Gulf Cooperation Council
The third round of negotiations was held in February 2009 for this potential agreement. Despite this Australia’s Department of Foreign Affairs and Trade is still calling for submissions from stakeholders into an agreement between Australian and the Gulf Cooperation Council (Bahrain, Kuwait, Oman, Qatar, Saudi Arabia and the United Arab Emirates).
There has been very little dialogue over a potential FTA with the GCC.
Australia and Malaysia have been in negotiation for an FTA since 2005 with the most recent round of talks being held in October 2008.
Of main concern in Australia is the textile and fashion industry which argues that our marketplace will be left open to cheaper fabrics and labour.
There are also concerns with regard to dumping of Malaysian product in the Australian marketplace. Dumping laws are similar to our Common Laws, the victim must prove guilt of the perpetrator and in the meantime the injuries have occurred, in these cases to our businesses.
Negotiations with Korea opened in May this year however DFAT are still accepting submissions from stakeholders. Australian beef farmers have been fighting to ensure Australia secures greater access to its markets, since Korea recently signed an FTA with the US reducing its 40% tariffs on beef over 15 years. This is of major concern to Australia since Korea is our third largest beef export market with 127,000 tonnes exported last year.
Motor vehicles and telecommunications equipment are a major import into Australia from Korea which has seriously eroded our local motor vehicle industry. Korea will also be looking for greater access to Australian education exports.

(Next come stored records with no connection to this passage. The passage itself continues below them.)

@[simp] theorem serveTenant_kept (t : BitVec 14) (k n : Nat) (s : State) (left : Nat) :
    (serveTenant t k n s left).1.kept = s.kept := by
  induction n generalizing s left with
  | zero => rfl
  | succ n ih => unfold serveTenant; (repeat' split) <;> simp [ih]

@[simp] theorem tenantTurn_kept (k : Nat) (x : State × Nat) (t : BitVec 14) :
    (tenantTurn k x t).1.kept = x.1.kept := by
  unfold tenantTurn; (try dsimp only); (repeat' split) <;> simp

@[simp] theorem planRounds_kept (k : Nat) (ts : List (BitVec 14)) (n : Nat) (x : State × Nat) :
    (planRounds k ts n x).1.kept = x.1.kept := by
  induction n generalizing x with
  | zero => rfl
  | succ n ih =>
    unfold planRounds
    split
    · rw [ih, foldl_fst_kept _ (fun _ _ => tenantTurn_kept _ _ _)]
    · rfl

@[simp] theorem placeParked_kept (x : State × Nat) :
    (placeParked x).1.kept = x.1.kept := by
  unfold placeParked
  exact foldl_fst_kept _ (fun _ _ => placeItem_kept _ _) _ _

@[simp] theorem planBulk_kept (s : State) (k : Nat) :
    (planBulk s k).kept = s.kept := by
  unfold planBulk; (try unfold guardWrite); (try dsimp only); (repeat' split) <;> first | simp [kept_mk, kept_eta] | rfl

@[simp] theorem noteBacklog_kept (s : State) :
    (noteBacklog s).kept = s.kept := by
  rfl

@[simp] theorem buildPlan_kept (s : State) :
    (buildPlan s).kept = s.kept := by
  unfold buildPlan; (try unfold guardWrite); (try dsimp only); (repeat' split) <;> first | simp [kept_mk, kept_eta] | rfl

/-! ## Nmt -/

@[simp] theorem restartMarked_kept (s : State) :
    (restartMarked s).kept = s.kept := by
  unfold restartMarked; (try dsimp only); (repeat' split) <;> simp [foldl_kept]

@[simp] theorem enterOperational_kept (s : State) :
    (enterOperational s).kept = s.kept := by
  unfold enterOperational; (try unfold guardWrite); (try dsimp only); (repeat' split) <;> first | simp [kept_mk, kept_eta] | rfl

@[simp] theorem startFailed_kept (s : State) (code : ErrCode) (place : Place) (a : Nat) :
    (startFailed s code place a).kept = s.kept := by
  unfold startFailed; (try unfold guardWrite); (try dsimp only); (repeat' split) <;> first | simp [kept_mk, kept_eta] | rfl

@[simp] theorem dropProbe_kept (s : State) :
    (dropProbe s).kept = s.kept := by
  unfold dropProbe; (try dsimp only); (repeat' split) <;> simp

@[simp] theorem nmtStart_kept (s : State) :
    (nmtStart s).kept = s.kept := by
  unfold nmtStart; (try dsimp only); (repeat' split) <;> simp

@[simp] theorem leaveOperational_kept (s : State) (next : Nmt) :
    (leaveOperational s next).kept = s.kept := by
  unfold leaveOperational; (try unfold guardWrite); (try dsimp only); (repeat' split) <;> first | simp [foldl_kept, kept_mk, kept_eta] | rfl

@[simp] theorem discardEmcy_kept (s : State) :
    (discardEmcy s).kept = s.kept := by
  rfl

@[simp] theorem nmtStop_kept (s : State) :
    (nmtStop s).kept = s.kept := by
  unfold nmtStop; (try dsimp only); (repeat' split) <;> simp

@[simp] theorem nmtPreop_kept (s : State) :
    (nmtPreop s).kept = s.kept := by
  unfold nmtPreop; (try dsimp only); (repeat' split) <;> simp

@[simp] theorem nmtReset_kept (s : State) :
    (nmtReset s).kept = s.kept := by
  unfold nmtReset; (try dsimp only); (repeat' split) <;> simp

@[simp] theorem probeFailed_kept (s : State) :
    (probeFailed s).kept = s.kept := by
  unfold probeFailed; (try unfold guardWrite); (try dsimp only); (repeat' split) <;> first | simp [kept_mk, kept_eta] | rfl

@[simp] theorem forwardProbe_kept (s : State) (p : Probe) :
    (forwardProbe s p).kept = s.kept := by
  unfold forwardProbe; (try unfold guardWrite); (try dsimp only); (repeat' split) <;> first | simp [kept_mk, kept_eta] | rfl

@[simp] theorem sendFrame_kept (s : State) (f : CanFrame) :
    (sendFrame s f).kept = s.kept := by
  rfl

@[simp] theorem setTpdo_kept (s : State) (n : Nat) (v : Tpdo) :
    (setTpdo s n v).kept = s.kept := by
  rfl

end Sys2Proof.Machine
end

As one Australian science teacher in Korea recently explained, Korean children know which Australians have won the Noble Peace Prizes in Science but not who Kylie Minogue is. What would our students answer? Are we exporting our knowledge at the long term expense of our own proven science capabilities? Does our education encourage and support excellence for the future benefit of Australia?
Current Free Trade Agreements in place: Chile 2009; USA 2005; Thailand 2005; Singapore 2003; New Zealand 1983.
Current Free Trade Agreement under negotiation: China; ASEAN - Malaysia; Japan; GCC; Korea.
Free Trade Agreements under consideration: Indonesia; India; Mexico.
Of concern to AUSBUY in relation to all agreements is that previous agreements, most importantly that with the US, has had a negative influence on Australia and that our negotiators signed a substandard agreement rather than no agreement at all.
Also of concern is that companies operating in countries with an FTA in place are not subject to the same government legislation in relation to environmental, human rights and labour standards and so who do not operate on a level playing field with Australian manufacturers.
Most importantly AUSBUY believe that our government should be focusing on multilateral agreements rather than bilateral ones, which the current government outlined as its focus at the past election.